Check every line of the data below for "blocks". Copy each one that has it.
==== Supplied information ====
/-- The bytes of some cells at VAs that lie in a page, at their homes. -/
def Page.cellsIn (p : Page) (cells : List (Nat × Byte)) : List (Nat × Byte) :=
  cells.filterMap fun c => if p.va ≤ c.1 ∧ c.1 < p.va + 2 ^ p.bits then (p.byte 8 (c.1 - p.va)).map fun pa => (pa, c.2) else none

/-- Bytes at VAs written for an operator through pages (R307), performed at the pages' scope or, for a copy of a return, at PKG scope
(R420); ordered after what its CMM released. -/
def State.codedPut (s : State) (slot : Nat) (copy : Bool) (ps : List Page) (cells : List (Nat × Byte)) : State :=
  ps.foldl (fun s p =>
    let mine := p.cellsIn cells
    if mine.isEmpty then s
    else
      let (n, s) := s.nextSeq
      s.perform mine false { who := .coded slot, at_ := n, hash := some p.hash, scope := if copy then 2 else p.scope,
                             clock := (s.codedSlot slot).clock }) s

/-- What an operator has written so far is ordered (R415, R427). -/
def State.codedDone (s : State) (slot : Nat) (k : Clock) : Clock := k.raise (.coded slot) 0 s.cmdSeq

/-- The bytes at VAs that lie in a page, at their homes. -/
def Page.bytesIn (p : Page) (vas : List Nat) : List Nat :=
  vas.filterMap fun v => if p.va ≤ v ∧ v < p.va + 2 ^ p.bits then p.byte 8 (v - p.va) else none

/-- Bytes at VAs cannot be accessed for an operator now: a channel is shut (R453, R454), or a core is gated, and asked to be ungated
(R411). -/
def State.codedShut (s : State) (ps : List Page) (vas : List Nat) : Option State :=
  let mine := ps.map fun p => (p.hash, p.bytesIn vas)
  match mine.findSome? fun m => s.gatedCore (.ctx 0 .c) m.2 with
  | some c => some (s.askUngate c)
  | none => if mine.any fun m => s.chanShut m.2 (some m.1) then some s else none

/-- Task t placed on its core (R417). -/
def State.placeTask (s : State) (i slot : Nat) (ws : List Word) (deadline t core : Nat) (k : Clock) : Nat × State :=
  let c := codingOf ws
  let words := (s.card c.tmpl).words
  let arg := c.targ + 64 * t
  let words := (words.set 30 (BitVec.ofNat 32 arg)).set 31 (BitVec.ofNat 32 (arg / 2 ^ 32))
  let (n, s) := s.addJob { newJob c.tmpl words (.coded slot t) i core s.tick true deadline k with ready := true }
  (n, if (s.core core).gated then s.askUngate core else s)

/-- The argument blocks of an inner operator at their VAs (R418). -/
def argCells (ws : List Word) (slot : Nat) : List (Nat × Byte) :=
  let c := codingOf ws
  if c.outer then [] else (List.range c.tasks).flatMap fun t =>
    cellsAt (c.targ + 64 * t) ((argBlock ws slot t).flatMap fun d => leBytes 8 d.toNat)

/-- The tasks of an inner operator placed, with what its CMM releases: task and job pairs. -/
def State.placeTasks (s : State) (i slot : Nat) (ws : List Word) (deadline : Nat) (k : Clock) : List (Nat × Nat) × State :=
  let c := codingOf ws
  if c.outer then ([], s)
  else
    let cores := (List.range c.tasks).map (s.taskCore ws)
    (List.range c.tasks).foldl (fun r t =>
      let (js, s) := r
      let (n, s) := s.placeTask i slot ws deadline t (cores.getD t 0) k
      (js ++ [(t, n)], s)) ([], s)

/-- An operator that has been admitted. -/
def startedOperator (x : Coded) (i : Nat) (k : Ctx) (d dec : Nat) (ps : List Page) (js : List (Nat × Nat)) (r : Clock) : Coded :=
  { Coded.reset with desc := x.desc, root := i, lc := i, ctx := k, running := true, started := true, deadline := d, dec := dec,
                     pages := ps, tasks := js, clock := r }

/-- The pages of an operator: its returns, its argument blocks, C (R415). -/
def operatorPages (s : State) (i : Nat) (ws : List Word) : M (State × List Page) := do
  let c := codingOf ws
  let (s, rs) ← codedPages s i c.ret (c.tasks * c.tiles * c.slot)
  let (s, as) ← if c.outer then .ok (s, []) else codedPages s i c.targ (64 * c.tasks)
  let (s, os) ← if c.isExport then .ok (s, []) else codedPages s i c.cva c.outBytes
  .ok (s, (rs ++ as ++ os).eraseDups)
====
## Answer to this task
/-- The argument blocks of an inner operator at their VAs (R418). -/
/-- The pages of an operator: its returns, its argument blocks, C (R415). -/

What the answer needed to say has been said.